“Oh never quite, my darling! Fie, fie, it would break my heart,” returned her mother, making a faint attempt to pat her with the screen, which Edith made no movement to meet, “—about these old conventionalities of manner that are observed in little things? Why are we not more natural? Dear me! With all those yearnings, and gushings, and impulsive throbbings that we have implanted in our souls, and which are so very charming, why are we not more natural?”
Mr Dombey said it was very true, very true.
“We could be more natural I suppose if we tried?” said Mrs Skewton.
Mr Dombey thought it possible.
“Devil a bit, Ma’am,” said the Major. “We couldn’t afford it. Unless the world was peopled with J.B.“s—tough and blunt old Joes, Ma’am, plain red herrings with hard roes, Sir—we couldn’t afford it. It wouldn’t do.”
“You naughty Infidel,” said Mrs Skewton, “be mute.”
“Cleopatra commands,” returned the Major, kissing his hand, “and Antony Bagstock obeys.”
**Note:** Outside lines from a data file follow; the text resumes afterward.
-- ==== Sys2Proof/Laws/Decode.lean ====
section
/-! SUPPORT. The operand readers of the decoder, each on the operands the encoder writes. -/

namespace Sys2Proof

@[simp] theorem takeNat_cons (x : Nat) (rest : List Nat) : takeNat (x :: rest) = .ok (x, rest) := rfl

@[simp] theorem takeBits_toNat {n : Nat} (v : BitVec n) (rest : List Nat) :
    takeBits n (v.toNat :: rest) = .ok (v, rest) := by
  simp [takeBits, v.isLt]

@[simp] theorem whole_nil {α : Type} (a : α) : whole (.ok (a, [])) = .ok a := rfl

@[simp] theorem takePos_bits (p : ObjPos) (rest : List Nat) : takePos (p.bits.toNat :: rest) = .ok (p, rest) := by
  simp [takePos, bind, Except.bind]

@[simp] theorem takeHdr_hdrArgs (h : Hdr) (rest : List Nat) : takeHdr (hdrArgs h ++ rest) = .ok (h, rest) := by
  simp [takeHdr, hdrArgs, bind, Except.bind]

@[simp] theorem takeKind_kindArg (k : RdoKind) (rest : List Nat) : takeKind (kindArg k :: rest) = .ok (k, rest) := by
  cases k <;> rfl

/-- A header and two fields, read back. -/
theorem takeRequest_hdrArgs {a b : Nat} (h : Hdr) (x : BitVec a) (y : BitVec b) (rest : List Nat) :
    takeRequest a b (hdrArgs h ++ x.toNat :: y.toNat :: rest) = .ok ((h, x, y), rest) := by
  simp [takeRequest, bind, Except.bind]

/-- A number that `takeBits` accepts is the number of the bits it gives. -/
theorem takeBits_ok {n : Nat} {args : List Nat} {v : BitVec n} {rest : List Nat}
    (h : takeBits n args = .ok (v, rest)) : args = v.toNat :: rest := by
  cases args with
  | nil => simp [takeBits] at h
  | cons x xs =>
    simp only [takeBits] at h
    split at h
    · rename_i hx
      cases h
      simp [Nat.mod_eq_of_lt hx]
    · cases h

/-- Operands that are read whole leave nothing over. -/
theorem whole_ok {α : Type} {x : Except CallError (α × List Nat)} {a : α} (h : whole x = .ok a) :
    x = .ok (a, []) := by
  unfold whole at h
  split at h <;> simp_all

/-- A request, read back. -/
theorem takeRdo_rdoArgs (r : Rdo) (rest : List Nat) : takeRdo (rdoArgs r ++ rest) = .ok (r, rest) := by
  cases r <;> simp [takeRdo, rdoArgs, takeRequest, bind, Except.bind]

/-- A PDO, read back. -/
theorem takePdo_pdoArgs (p : Pdo) (rest : List Nat) : takePdo (pdoArgs p ++ rest) = .ok (p, rest) := by
  cases p <;> simp [takePdo, pdoArgs, takeFixedPdo, bind, Except.bind]

/-- A reader that succeeds has both its parts succeed. -/
theorem except_bind_ok {α β : Type} {x : Except CallError (α × List Nat)} {f : α × List Nat → Except CallError β}
    {b : β} (h : (x >>= f) = .ok b) :
    ∃ a r, x = .ok (a, r) ∧ f (a, r) = .ok b := by
  cases x with
  | error e => cases h
  | ok v => exact ⟨v.1, v.2, rfl, h⟩

/-- A mapped reader that succeeds has its reader succeed. -/
theorem except_map_ok {α β : Type} {x : Except CallError α} {f : α → β} {b} (h : x.map f = .ok b) :
    ∃ a, x = .ok a ∧ f a = b := by
  cases x with
  | error e => cases h
  | ok a => cases h; exact ⟨a, rfl, rfl⟩

/-- A natural that is read is the first operand. -/
theorem takeNat_ok {args k rest} (h : takeNat args = .ok (k, rest)) : args = k :: rest := by
  cases args <;> cases h; rfl

/-- A position that is read is the first operand. -/
theorem takePos_ok {args p rest} (h : takePos args = .ok (p, rest)) : args = p.bits.toNat :: rest := by
  unfold takePos at h
  cases e : takeBits 4 args with
  | error e' => simp [e, bind, Except.bind] at h
  | ok v =>
    obtain ⟨b, r⟩ := v
    simp [e, bind, Except.bind] at h
    split at h
    · rename_i q; cases h; rw [takeBits_ok e, Machine.objPosOf_eq_some q]
    · cases h

/-- A header that is read is the first seven operands. -/
theorem takeHdr_ok {args p rest} (h : takeHdr args = .ok (p, rest)) : args = hdrArgs p ++ rest := by
  unfold takeHdr at h
  obtain ⟨a1, r1, e1, h⟩ := except_bind_ok h
  obtain ⟨a2, r2, e2, h⟩ := except_bind_ok h
  obtain ⟨a3, r3, e3, h⟩ := except_bind_ok h
  obtain ⟨a4, r4, e4, h⟩ := except_bind_ok h
  obtain ⟨a5, r5, e5, h⟩ := except_bind_ok h
  obtain ⟨a6, r6, e6, h⟩ := except_bind_ok h
  obtain ⟨a7, r7, e7, h⟩ := except_bind_ok h
  cases h
  rw [takePos_ok e1, takeBits_ok e2, takeBits_ok e3, takeBits_ok e4, takeBits_ok e5, takeBits_ok e6,
      takeBits_ok e7]; rfl

/-- A request's header and fields that are read are the first nine operands. -/
theorem takeRequest_ok {a b args p x y rest} (h : takeRequest a b args = .ok ((p, x, y), rest)) :
    args = hdrArgs p ++ x.toNat :: y.toNat :: rest := by
  unfold takeRequest at h
  obtain ⟨a1, r1, e1, h⟩ := except_bind_ok h
  obtain ⟨a2, r2, e2, h⟩ := except_bind_ok h
  obtain ⟨a3, r3, e3, h⟩ := except_bind_ok h
  cases h
  rw [takeHdr_ok e1, takeBits_ok e2, takeBits_ok e3]

/-- A kind that is read is the first operand. -/
theorem takeKind_ok {args k rest} (h : takeKind args = .ok (k, rest)) : args = kindArg k :: rest := by
  cases args with
  | nil => cases h
  | cons x xs =>
    match x, h with
    | 0, h => cases h; rfl
    | 1, h => cases h; rfl
    | 2, h => cases h; rfl
    | 3, h => cases h; rfl
    | n + 4, h => cases h

/-- A request that is read is its operands. -/
theorem takeRdo_ok {args r rest} (h : takeRdo args = .ok (r, rest)) : args = rdoArgs r ++ rest := by
  unfold takeRdo at h
  obtain ⟨k, r1, e1, h⟩ := except_bind_ok h
  cases k
  all_goals
    obtain ⟨⟨a, b, c⟩, r2, e2, h⟩ := except_bind_ok h
    cases h
    rw [takeKind_ok e1, takeRequest_ok e2]; simp [rdoArgs]

/-- A PDO that is read is its operands. -/
theorem takePdo_ok {args p rest} (h : takePdo args = .ok (p, rest)) : args = pdoArgs p ++ rest := by
  unfold takePdo at h
  obtain ⟨k, r1, e1, h⟩ := except_bind_ok h
  match k, h with
  | 0, h =>
    obtain ⟨p, r2, e2, h⟩ := except_bind_ok h
    cases h
    unfold takeFixedPdo at e2
    obtain ⟨_, _, f1, h⟩ := except_bind_ok e2
    obtain ⟨_, _, f2, h⟩ := except_bind_ok h
    obtain ⟨_, _, f3, h⟩ := except_bind_ok h
    obtain ⟨_, _, f4, h⟩ := except_bind_ok h
    obtain ⟨_, _, f5, h⟩ := except_bind_ok h
    obtain ⟨_, _, f6, h⟩ := except_bind_ok h
    obtain ⟨_, _, f7, h⟩ := except_bind_ok h
    obtain ⟨_, _, f8, h⟩ := except_bind_ok h
    obtain ⟨_, _, f9, h⟩ := except_bind_ok h
    obtain ⟨_, _, f10, h⟩ := except_bind_ok h
    cases h
    rw [takeNat_ok e1, takeBits_ok f1, takeBits_ok f2, takeBits_ok f3, takeBits_ok f4, takeBits_ok f5,
        takeBits_ok f6, takeBits_ok f7, takeBits_ok f8, takeBits_ok f9, takeBits_ok f10]; rfl
  | 1, h =>
    obtain ⟨_, _, f1, h⟩ := except_bind_ok h
    obtain ⟨_, _, f2, h⟩ := except_bind_ok h
    obtain ⟨_, _, f3, h⟩ := except_bind_ok h
    cases h; rw [takeNat_ok e1, takeBits_ok f1, takeBits_ok f2, takeBits_ok f3]; rfl
  | 2, h =>
    obtain ⟨_, _, f1, h⟩ := except_bind_ok h
    obtain ⟨_, _, f2, h⟩ := except_bind_ok h
    obtain ⟨_, _, f3, h⟩ := except_bind_ok h
    cases h; rw [takeNat_ok e1, takeBits_ok f1, takeBits_ok f2, takeBits_ok f3]; rfl
  | 3, h =>
    obtain ⟨_, _, f1, h⟩ := except_bind_ok h
    obtain ⟨_, _, f2, h⟩ := except_bind_ok h
    obtain ⟨_, _, f3, h⟩ := except_bind_ok h
    obtain ⟨_, _, f4, h⟩ := except_bind_ok h
    cases h; rw [takeNat_ok e1, takeBits_ok f1, takeBits_ok f2, takeBits_ok f3, takeBits_ok f4]; rfl
  | 4, h =>
    obtain ⟨_, _, f1, h⟩ := except_bind_ok h
    obtain ⟨_, _, f2, h⟩ := except_bind_ok h
    obtain ⟨_, _, f3, h⟩ := except_bind_ok h
    obtain ⟨_, _, f4, h⟩ := except_bind_ok h
    cases h; rw [takeNat_ok e1, takeBits_ok f1, takeBits_ok f2, takeBits_ok f3, takeBits_ok f4]; rfl
  | 5, h =>
    obtain ⟨_, _, f1, h⟩ := except_bind_ok h
    cases h; rw [takeNat_ok e1, takeBits_ok f1]; rfl
  | n + 6, h => cases h

end Sys2Proof
end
“The man has no sensitiveness,” said Mrs Skewton, cruelly holding up the hand-screen so as to shut the Major out. “No sympathy. And what do we live for but sympathy! What else is so extremely charming! Without that gleam of sunshine on our cold cold earth,” said Mrs Skewton, arranging her lace tucker, and complacently observing the effect of her bare lean arm, looking upward from the wrist, “how could we possibly bear it? In short, obdurate man!” glancing at the Major, round the screen, “I would have my world all heart; and Faith is so excessively charming, that I won’t allow you to disturb it, do you hear?”
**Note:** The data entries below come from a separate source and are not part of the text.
-- ==== Sys2Proof/Laws/PerInstr.lean ====
section
/-! SUPPORT. Statements about every instruction as syntax, one lemma per constructor: the call an operation form is
encoded as names the operation of its opcode-table row (30_encoding.md R135). -/

namespace Sys2Proof.Laws

/-- The operation of 30_encoding.md R135 that a row of spec/opcode_table.json is a form of. -/
def CallName.opOf : Instr → OpName
  | .decodePdoFixed _ => .decodePdo
  | .decodePdoBattery _ => .decodePdo
  | .decodePdoVariable _ => .decodePdo
  | .decodePdoPps _ => .decodePdo
  | .decodePdoEprAvs _ => .decodePdo
  | .decodePdoOpaque _ => .decodePdo
  | .encodeRdoFixed _ => .encodeRdo
  | .encodeRdoBattery _ => .encodeRdo
  | .encodeRdoPps _ => .encodeRdo
  | .encodeRdoAvs _ => .encodeRdo
  | .decodeRdoFixed _ => .decodeRdo
  | .decodeRdoBattery _ => .decodeRdo
  | .decodeRdoPps _ => .decodeRdo
  | .decodeRdoAvs _ => .decodeRdo
  | .checkRdo _ _ => .checkRdo
  | .decodeStatus _ => .decodeStatus
  | .refreshPdos => .refreshPdos
  | .writeRdo _ => .writeRdo
  | .resetRdo => .resetRdo
  | .readStatus => .readStatus
  | .setMask _ => .setMask
  | .getMask => .getMask
  | .readVoltage => .readVoltage
  | .readCurrent => .readCurrent
  | .readTemp => .readTemp
  | .setOcp _ => .setOcp
  | .getOcp => .getOcp
  | .setOtp _ => .setOtp
  | .getOtp => .getOtp
  | .setDr _ => .setDr
  | .getDr => .getDr
  | .setNtc _ _ => .setNtc
  | .getNtc _ => .getNtc
  | .isPresent => .isPresent
  | .init => .init
  | .getPdoCnt => .getPdoCnt
  | .getPdo _ => .getPdo
  | .getLastRdo => .getLastRdo
  | .getStatus => .getStatus
  | .getLastVoltage => .getLastVoltage
  | .getLastCurrent => .getLastCurrent
  | .getLastTemp => .getLastTemp
  | .pollInt => .pollInt

/-- The call of an operation form names its operation. -/
def CallName.Statement (i : Instr) : Prop := (encode i).op = CallName.opOf i

theorem CallName.decodePdoFixed (w : Word) : CallName.Statement (.decodePdoFixed w) := rfl
theorem CallName.decodePdoBattery (w : Word) : CallName.Statement (.decodePdoBattery w) := rfl
theorem CallName.decodePdoVariable (w : Word) : CallName.Statement (.decodePdoVariable w) := rfl
theorem CallName.decodePdoPps (w : Word) : CallName.Statement (.decodePdoPps w) := rfl
theorem CallName.decodePdoEprAvs (w : Word) : CallName.Statement (.decodePdoEprAvs w) := rfl
theorem CallName.decodePdoOpaque (w : Word) : CallName.Statement (.decodePdoOpaque w) := rfl
theorem CallName.encodeRdoFixed (r : FixedRdo) : CallName.Statement (.encodeRdoFixed r) := rfl
theorem CallName.encodeRdoBattery (r : BatteryRdo) : CallName.Statement (.encodeRdoBattery r) := rfl
theorem CallName.encodeRdoPps (r : PpsRdo) : CallName.Statement (.encodeRdoPps r) := rfl
theorem CallName.encodeRdoAvs (r : AvsRdo) : CallName.Statement (.encodeRdoAvs r) := rfl
theorem CallName.decodeRdoFixed (w : Word) : CallName.Statement (.decodeRdoFixed w) := rfl
theorem CallName.decodeRdoBattery (w : Word) : CallName.Statement (.decodeRdoBattery w) := rfl
theorem CallName.decodeRdoPps (w : Word) : CallName.Statement (.decodeRdoPps w) := rfl
theorem CallName.decodeRdoAvs (w : Word) : CallName.Statement (.decodeRdoAvs w) := rfl
theorem CallName.checkRdo (p : Pdo) (r : Rdo) : CallName.Statement (.checkRdo p r) := rfl
theorem CallName.decodeStatus (b : Byte) : CallName.Statement (.decodeStatus b) := rfl
theorem CallName.refreshPdos : CallName.Statement (.refreshPdos) := rfl
theorem CallName.writeRdo (r : Rdo) : CallName.Statement (.writeRdo r) := rfl
theorem CallName.resetRdo : CallName.Statement (.resetRdo) := rfl
theorem CallName.readStatus : CallName.Statement (.readStatus) := rfl
theorem CallName.setMask (m : Byte) : CallName.Statement (.setMask m) := rfl
theorem CallName.getMask : CallName.Statement (.getMask) := rfl
theorem CallName.readVoltage : CallName.Statement (.readVoltage) := rfl
theorem CallName.readCurrent : CallName.Statement (.readCurrent) := rfl
theorem CallName.readTemp : CallName.Statement (.readTemp) := rfl
theorem CallName.setOcp (mA : Nat) : CallName.Statement (.setOcp mA) := rfl
theorem CallName.getOcp : CallName.Statement (.getOcp) := rfl
theorem CallName.setOtp (c : Nat) : CallName.Statement (.setOtp c) := rfl
theorem CallName.getOtp : CallName.Statement (.getOtp) := rfl
theorem CallName.setDr (c : Nat) : CallName.Statement (.setDr c) := rfl
theorem CallName.getDr : CallName.Statement (.getDr) := rfl
theorem CallName.setNtc (k ohm : Nat) : CallName.Statement (.setNtc k ohm) := rfl
theorem CallName.getNtc (k : Nat) : CallName.Statement (.getNtc k) := rfl
theorem CallName.isPresent : CallName.Statement (.isPresent) := rfl
theorem CallName.init : CallName.Statement (.init) := rfl
theorem CallName.getPdoCnt : CallName.Statement (.getPdoCnt) := rfl
theorem CallName.getPdo (i : Nat) : CallName.Statement (.getPdo i) := rfl
theorem CallName.getLastRdo : CallName.Statement (.getLastRdo) := rfl
theorem CallName.getStatus : CallName.Statement (.getStatus) := rfl
theorem CallName.getLastVoltage : CallName.Statement (.getLastVoltage) := rfl
theorem CallName.getLastCurrent : CallName.Statement (.getLastCurrent) := rfl
theorem CallName.getLastTemp : CallName.Statement (.getLastTemp) := rfl
theorem CallName.pollInt : CallName.Statement (.pollInt) := rfl

end Sys2Proof.Laws
end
The Major replied that it was hard in Cleopatra to require the world to be all heart, and yet to appropriate to herself the hearts of all the world; which obliged Cleopatra to remind him that flattery was insupportable to her, and that if he had the boldness to address her in that strain any more, she would positively send him home.
Withers the Wan, at this period, handing round the tea, Mr Dombey again addressed himself to Edith.